Final Observations :

QNo.1. whether the topic model is able to separate each subject from other subjects. To what extent is it able to do so?

The topics are able to seperate the subject from other subjects. However the subjects Food and Politics has both the contents in their document and hence few words were included in both the latent topics.

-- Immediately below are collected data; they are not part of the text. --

-- ==== Sys2Proof/Laws/Ops.lean ====
section
/-! SUPPORT. One lemma per shared operation, saying once everything it can do: later proofs cite these and do
not unfold the operations. -/

namespace Sys2Proof.Machine

/-! ### Completion -/

@[simp] theorem complete_ok (s t : State) : complete s (.ok t) = .next t.succeed := rfl

@[simp] theorem complete_error (s : State) (c : ErrorCode) : complete s (.error c) = .next (s.fail c) := rfl

/-- Completion always answers a next state: the outcome's state, or `s` with the error recorded. -/
theorem complete_cases {s u : State} {r : Except ErrorCode State} (h : complete s r = .next u) :
    (∃ t, r = .ok t ∧ u = t.succeed) ∨ (∃ c, r = .error c ∧ u = s.fail c) := by
  cases r with
  | ok t => exact .inl ⟨t, rfl, by simpa using h.symm⟩
  | error c => exact .inr ⟨c, rfl, by simpa using h.symm⟩

theorem errorNumber_ne_zero (c : ErrorCode) : errorNumber c ≠ 0 := by cases c <;> decide

theorem errorNumber_le (c : ErrorCode) : (errorNumber c).toNat ≤ 8 := by cases c <;> decide

@[simp] theorem ifLegal_true (r : Except ErrorCode State) : ifLegal true r = r := rfl

@[simp] theorem ifLegal_false (r : Except ErrorCode State) : ifLegal false r = .error .rangeError := rfl

theorem ifLegal_ok {b : Bool} {r : Except ErrorCode State} {t : State} (h : ifLegal b r = .ok t) :
    b = true ∧ r = .ok t := by
  cases b
  · simp at h
  · exact ⟨rfl, h⟩

theorem resByte_ok {s t : State} {r : Except ErrorCode Byte} (h : resByte s r = .ok t) :
    ∃ b, r = .ok b ∧ t = s.setRes0 (b.setWidth 32) := by
  cases r with
  | ok b => exact ⟨b, rfl, by simpa [resByte] using h.symm⟩
  | error c => simp [resByte] at h

theorem resPoly_ok {s t : State} {r : Except ErrorCode Poly} (h : resPoly s r = .ok t) :
    ∃ p, r = .ok p ∧ t = s.storePr p := by
  cases r with
  | ok p => exact ⟨p, rfl, by simpa [resPoly] using h.symm⟩
  | error c => simp [resPoly] at h

/-! ### Bytes -/

/-- A RAM byte depends only on what is listed at its offset and on its generation. -/
theorem ramByte_congr {s t : State} {a : Nat} (hm : t.mem.read a = s.mem.read a)
    (hg : t.genOf a = s.genOf a) : t.ramByte a = s.ramByte a := by
  simp only [State.ramByte, hm, hg]

theorem ramByte_of_listed {s : State} {a : Nat} {b : Byte} (h : s.mem.read a = some b) :
    s.ramByte a = b := by
  simp only [State.ramByte, h]

theorem genOf_congr {s t : State} (hp : t.prGen = s.prGen) (hb : t.bbGen = s.bbGen)
    (hc : t.cwGen = s.cwGen) (a : Nat) : t.genOf a = s.genOf a := by
  simp only [State.genOf, hp, hb, hc]

/-! ### The commands' outcomes -/

theorem polyMulOutcome_ok {s t : State} (h : polyMulOutcome s = .ok t) :
    polyLenOk s.paLen = true ∧ polyLenOk s.pbLen = true ∧ (pmul s.polyA s.polyB).length ≤ 256 ∧
      t = s.storePr (pmul s.polyA s.polyB) := by
  simp only [polyMulOutcome] at h
  split at h
  · simp at h
  · split at h
    · simp at h
    · split at h
      · simp at h
      · rename_i h1 h2 h3
        exact ⟨by simpa using h1, by simpa using h2, Nat.le_of_not_lt h3, by simpa [resPoly] using h.symm⟩

theorem polyModOutcome_ok {s t : State} (h : polyModOutcome s = .ok t) :
    polyLenOk s.paLen = true ∧ polyLenOk s.pbLen = true ∧
      ∃ r, pmod s.polyA s.polyB = .ok r ∧ t = s.storePr r := by
  simp only [polyModOutcome] at h
  split at h
  · simp at h
  · split at h
    · simp at h
    · rename_i h1 h2
      exact ⟨by simpa using h1, by simpa using h2, resPoly_ok h⟩

theorem rsEccOutcome_ok {s t : State} {k : Byte} (h : rsEccOutcome k s = .ok t) :
    polyLenOk s.paLen = true ∧ ∃ e, rsecc s.polyA k.toNat = .ok e ∧ t = s.storePr e := by
  simp only [rsEccOutcome] at h
  split at h
  · simp at h
  · rename_i h1
    exact ⟨by simpa using h1, resPoly_ok h⟩

theorem appendBit_ok {b : Bool} {s t : State} (h : appendBit b s = .ok t) :
    s.bbLen.toNat < 32768 ∧ ∃ v, t = s.storeBit (s.bbLen.toNat / 8) v (s.bbLen.toNat + 1) := by
  simp only [appendBit] at h
  split at h
  · simp at h
  · rename_i h1
    exact ⟨Nat.lt_of_not_le h1, _, by simpa using h.symm⟩

@[simp] theorem appendBits_nil (s : State) : appendBits [] s = .ok s := rfl

theorem appendBits_cons_ok {b : Bool} {bs : List Bool} {s t : State} (h : appendBits (b :: bs) s = .ok t) :
    ∃ u, appendBit b s = .ok u ∧ appendBits bs u = .ok t := by
  rw [appendBits] at h
  split at h
  · exact ⟨_, ‹_›, h⟩
  · simp at h

theorem bbPutOutcome_ok {n : Nat} {s t : State} (h : bbPutOutcome n s = .ok t) :
    s.bbLen.toNat + n ≤ 32768 ∧ appendBits (bitsOf s.arg0.toNat n) s = .ok t := by
  simp only [bbPutOutcome] at h
  split at h
  · simp at h
  · rename_i h1
    exact ⟨Nat.le_of_not_lt h1, h⟩

theorem crcBufOutcome_ok {s t : State} (h : crcBufOutcome s = .ok t) :
    inbufRangeOk s.arg0 s.arg1 = true ∧
      t = s.setCrc (crcFold s.crc (s.inbufBytes s.arg0.toNat s.arg1.toNat)) := by
  simp only [crcBufOutcome] at h
  split at h
  · exact ⟨‹_›, by simpa using h.symm⟩
  · simp at h

/-- The version an automatic selection takes fits the lengths it was given (R228). -/
theorem selectVersion_fits {lens : List Nat} {lv : Level} {v : Nat} (h : selectVersion lens lv = some v) :
    bitLen lens v ≤ 8 * dataCount v lv := by
  simpa using List.find?_some h

/-- The one error of buildData, and when: only the segments' lengths, not their bytes, decide (R230). -/
theorem buildData_error_iff {segs : List (List Byte)} {v : Nat} {lv : Level} {c : ErrorCode} :
    buildData segs v lv = .error c ↔
      c = .codeLengthOverflow ∧ 8 * dataCount v lv < bitLen (segs.map List.length) v := by
  unfold buildData
  by_cases h : 8 * dataCount v lv < bitLen (segs.map List.length) v
  · simp [h, eq_comm]
  · simp [h]

theorem buildCodewords_ok {s t : State} (h : buildCodewords s = .ok t) :
    ∃ d c, buildData (s.segList.map s.segBytes) s.qrVer.toNat (levelOf s.cfg.ecc) = .ok d ∧
      codewordSequence d (blockList s.qrVer.toNat (levelOf s.cfg.ecc)) = .ok c ∧
      t = s.storeCodewords d c (dataCount s.qrVer.toNat (levelOf s.cfg.ecc))
        (totalCount s.qrVer.toNat (levelOf s.cfg.ecc)) := by
  simp only [buildCodewords] at h
  split at h
  · simp at h
  · split at h
    · simp at h
    · exact ⟨_, _, ‹_›, ‹_›, by simpa using h.symm⟩

theorem ensureCw_ok {s t : State} (h : ensureCw s = .ok t) :
    (s.cwValid = true ∧ t = s) ∨ (s.cwValid = false ∧ buildCodewords s = .ok t) := by
  simp only [ensureCw] at h
  split at h
  · exact .inl ⟨‹_›, by simpa using h.symm⟩
  · rename_i h1
    exact .inr ⟨by simpa using h1, h⟩

/-! ### The builder's outcomes -/

theorem configOutcome_ok {m e v : Byte} {s t : State} (h : configOutcome m e v s = .ok t) :
    (s.qrState = .empty ∨ s.qrState = .dataAppended) ∧
      t = s.setCfg ⟨v.setWidth 6, e.setWidth 2, m.setWidth 4⟩ := by
  simp only [configOutcome] at h
  split at h <;> simp_all

theorem appendOutcome_ok {s t : State} (h : appendOutcome s = .ok t) :
    s.qrState ≠ .matrixFinal ∧ inbufRangeOk s.arg0 s.arg1 = true ∧ s.segCount.toNat < 8 ∧
      t = (((s.addSeg ⟨s.arg0.setWidth 12, s.arg1.setWidth 13⟩).invalidate).setVersion 0).setQrState
        .dataAppended := by
  simp only [appendOutcome] at h
  split at h
  · simp at h
  · split at h
    · simp at h
    · split at h
      · simp at h
      · rename_i h1 h2 h3
        exact ⟨h1, by simpa using h2, Nat.lt_of_not_le h3, by simpa using h.symm⟩

theorem selVerOutcome_ok {s t : State} (h : selVerOutcome s = .ok t) :
    (s.qrState = .dataAppended ∨ s.qrState.hasVersion = true) ∧
      ((s.cfg.vreq = 0 ∧ ∃ v, selectVersion (s.segList.map (fun g => g.len.toNat)) (levelOf s.cfg.ecc) = some v ∧
          t = s.selectedVersion (BitVec.ofNat 6 v)) ∨
        (s.cfg.vreq ≠ 0 ∧ t = s.selectedVersion s.cfg.vreq)) := by
  simp only [selVerOutcome] at h
  split at h
  · refine ⟨‹_›, ?_⟩
    split at h
    · split at h
      · simp at h
      · exact .inl ⟨‹_›, _, ‹_›, by simpa using h.symm⟩
    · exact .inr ⟨‹_›, by simpa using h.symm⟩
  · simp at h

theorem codewordsOutcome_ok {s t : State} (h : codewordsOutcome s = .ok t) :
    s.qrState.hasVersion = true ∧ buildCodewords s = .ok t := by
  simp only [codewordsOutcome] at h
  split at h
  · exact ⟨‹_›, h⟩
  · simp at h

theorem layoutOutcome_ok {test : Bool} {mask : BitVec 3} {s t : State}
    (h : layoutOutcome test mask s = .ok t) :
    s.qrState.hasVersion = true ∧ ∃ u, ensureCw s = .ok u ∧
      t = (u.layOut mask test).setQrState (if test then .matrixLaidOut else .matrixFinal) := by
  simp only [layoutOutcome] at h
  split at h
  · refine ⟨‹_›, ?_⟩
    split at h
    · simp at h
    · exact ⟨_, ‹_›, by simpa using h.symm⟩
  · simp at h

theorem penaltyOutcome_ok {s t : State} (h : penaltyOutcome s = .ok t) :
    s.qrSize ≠ 0 ∧ t = s.storeScoreOf s.shownGrid := by
  simp only [penaltyOutcome] at h
  split at h
  · simp at h
  · exact ⟨‹_›, by simpa using h.symm⟩

theorem maskSelOutcome_ok {s t : State} (h : maskSelOutcome s = .ok t) :
    s.qrState.hasVersion = true ∧
      ((s.cfg.mreq = 8 ∧ ∃ u, ensureCw s = .ok u ∧ t = u.selectAuto.setQrState .maskChosen) ∨
        (s.cfg.mreq ≠ 8 ∧ t = (s.choose (s.cfg.mreq.setWidth 3)).setQrState .maskChosen)) := by
  simp only [maskSelOutcome] at h
  split at h
  · refine ⟨‹_›, ?_⟩
    split at h
    · split at h
      · simp at h
      · exact .inl ⟨‹_›, _, ‹_›, by simpa using h.symm⟩
    · exact .inr ⟨‹_›, by simpa using h.symm⟩
  · simp at h

theorem finalOutcome_ok {s t : State} (h : finalOutcome s = .ok t) :
    s.qrState.hasVersion = true ∧ s.chosenValid = true ∧ ∃ u, ensureCw s = .ok u ∧
      t = (u.layOut u.chosen false).setQrState .matrixFinal := by
  simp only [finalOutcome] at h
  split at h
  · rename_i hc
    refine ⟨(Bool.and_eq_true _ _ ▸ hc).1, (Bool.and_eq_true _ _ ▸ hc).2, ?_⟩
    split at h
    · simp at h
    · exact ⟨_, ‹_›, by simpa using h.symm⟩
  · simp at h

theorem thenIf_ok {r : Except ErrorCode State} {p : State → Bool} {f : State → Except ErrorCode State}
    {t : State} (h : thenIf r p f = .ok t) :
    ∃ u, r = .ok u ∧ ((p u = true ∧ f u = .ok t) ∨ (p u = false ∧ t = u)) := by
  cases r with
  | error c => simp [thenIf] at h
  | ok u =>
    refine ⟨u, rfl, ?_⟩
    simp only [thenIf] at h
    split at h
    · exact .inl ⟨‹_›, h⟩
    · rename_i h1
      exact .inr ⟨by simpa using h1, by simpa using h.symm⟩

/-- What QR_MAKE does when it succeeds: the four commands in turn, each where its condition holds. -/
theorem makeOutcome_ok {s t : State} (h : makeOutcome s = .ok t) :
    (s.qrState = .dataAppended ∨ s.qrState.hasVersion = true) ∧
      ∃ a b c, ((s.qrState = .dataAppended ∧ selVerOutcome s = .ok a) ∨
          (s.qrState ≠ .dataAppended ∧ a = s)) ∧
        ((a.cwValid = false ∧ codewordsOutcome a = .ok b) ∨ (a.cwValid = true ∧ b = a)) ∧
        ((b.chosenValid = false ∧ maskSelOutcome b = .ok c) ∨ (b.chosenValid = true ∧ c = b)) ∧
        finalOutcome c = .ok t := by
  simp only [makeOutcome] at h
  split at h
  · refine ⟨‹_›, ?_⟩
    obtain ⟨c, hc, hf⟩ := thenIf_ok h
    obtain ⟨b, hb, hm⟩ := thenIf_ok hc
    obtain ⟨a, ha, hw⟩ := thenIf_ok hb
    obtain ⟨u, hu, hv⟩ := thenIf_ok ha
    obtain rfl : s = u := by simpa using hu
    refine ⟨a, b, c, ?_, ?_, ?_, ?_⟩
    · simpa using hv
    · simpa using hw
    · simpa using hm
    · simpa using hf
  · simp at h

/-! ### Turns -/

theorem decodeChecked_ok {w : Word} {i : Instr} :
    decodeChecked w = .ok i ↔ decode w = .ok i ∧ i.wellFormed = true := by
  unfold decodeChecked
  cases decode w with
  | error c => simp
  | ok j =>
    by_cases h : j.wellFormed = true
    · simp only [h, if_true, Except.ok.injEq]
      exact ⟨fun e => ⟨e, e ▸ h⟩, And.left⟩
    · simp only [h, if_false, reduceCtorEq, Except.ok.injEq, false_iff, not_and]
      exact fun e hi => h (e ▸ hi)

/-- A target is in flight exactly while a command is pending that may write it. -/
theorem inFlight_iff {s : State} {t : Target} :
    s.inFlight t = true ↔ s.busy = true ∧ ∃ i, decode s.latch = .ok i ∧ i.wellFormed = true ∧ t.writtenBy i = true := by
  simp only [State.inFlight, Bool.and_eq_true]
  split
  · rename_i i h
    have hi := decodeChecked_ok.1 h
    constructor
    · exact fun ⟨hb, hw⟩ => ⟨hb, i, hi.1, hi.2, hw⟩
    · rintro ⟨hb, j, hj, -, hw⟩
      obtain rfl : i = j := by simpa [hi.1] using hj
      exact ⟨hb, hw⟩
  · rename_i c h
    simp only [Bool.false_eq_true, and_false, false_iff]
    rintro ⟨-, i, hi, hwf, -⟩
    simp [decodeChecked_ok.2 ⟨hi, hwf⟩] at h

/-- A read answers the current value, or, of a target in flight, a free value. -/
theorem hostRead_cases (s : State) (width : Width) (t : Target) :
    (s.inFlight t = false ∧ s.hostRead width t = s.respond (.value (s.readTarget width t))) ∨
      (s.inFlight t = true ∧ ∃ v, s.hostRead width t = (s.respond (.value v)).drawn) := by
  simp only [State.hostRead]
  split
  · exact .inr ⟨‹_›, _, rfl⟩
  · rename_i h
    exact .inl ⟨by simpa using h, rfl⟩

/-- A host access that answers a next state: an admitted read, or an admitted write that is no HostHazard. -/
theorem hostAccess_next {a : HostAccess} {s t : State} (h : hostAccess a s = .next t) :
    (∃ width off tg, a = .read width off ∧ targetOf width off.toNat = .ok tg ∧ t = s.hostRead width tg) ∨
      (∃ width off v tg, a = .write width off v ∧ targetOf width off.toNat = .ok tg ∧
        (s.busy && tg.isOperand) = false ∧ t = (s.writeTarget width v tg).respond .wrote) := by
  cases a with
  | read width off =>
    simp only [hostAccess] at h
    split at h
    · simp at h
    · exact .inl ⟨_, _, _, rfl, ‹_›, by simpa using h.symm⟩
  | write width off v =>
    simp only [hostAccess] at h
    split at h
    · simp at h
    · split at h
      · simp at h
      · rename_i h1 h2
        exact .inr ⟨_, _, _, _, rfl, h1, by simpa using h2, by simpa using h.symm⟩

/-- The engine's turn: a command's own meaning or its error, or nothing while BUSY = 0. -/
theorem engineTurn_next {s t : State} (h : engineTurn s = .next t) :
    (s.busy = false ∧ t = s) ∨ (s.busy = true ∧ ∃ i, decode s.latch = .ok i ∧ exec i s = .next t) ∨
      (s.busy = true ∧ ∃ c, decode s.latch = .error c ∧ t = s.fail c) := by
  simp only [engineTurn] at h
  split at h
  · rename_i hb
    simp only [engineStep] at h
    split at h
    · exact .inr (.inr ⟨hb, _, ‹_›, by simpa using h.symm⟩)
    · exact .inr (.inl ⟨hb, _, ‹_›, h⟩)
  · rename_i hb
    exact .inl ⟨by simpa using hb, by simpa using h.symm⟩

/-- One step: a turn of the host or of the engine. -/
theorem step_next {s t : State} (h : step s = .next t) :
    (s.turns = [] ∧ engineTurn s = .next t) ∨
      (∃ ts, s.turns = .engine :: ts ∧ engineTurn (s.setTurns ts) = .next t) ∨
      (∃ a ts, s.turns = .host a :: ts ∧ hostAccess a (s.setTurns ts) = .next t) := by
  simp only [step] at h
  split at h
  · exact .inl ⟨‹_›, h⟩
  · exact .inr (.inl ⟨_, ‹_›, h⟩)
  · exact .inr (.inr ⟨_, _, ‹_›, h⟩)

end Sys2Proof.Machine
end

QNo.2. Are there mixed tokens (with high lift in more than one topic)? Are the highest LIFT tokens and the document topic proportions (ETA scores) clear and able to identify each topic?

The mixed tokens available in the topic models are however very less. The ETA proportion values are clear and are able to identify each topic individually.

QNo.3. What are your learnings from this exercise.

Below are the learnings from this exercise: 1. The emperical topic modelling though the topics are clubbed into a single document has successfully identified each topic. 2. The topic model has the tokens classified and the theta and omega values clearly indicates the token belongs to a particlar topic which suggests the model is highly effective. 3.The latent topics obtained by the result of the model is as expected. If the K value is increased, the token classification will become close to a perfect model.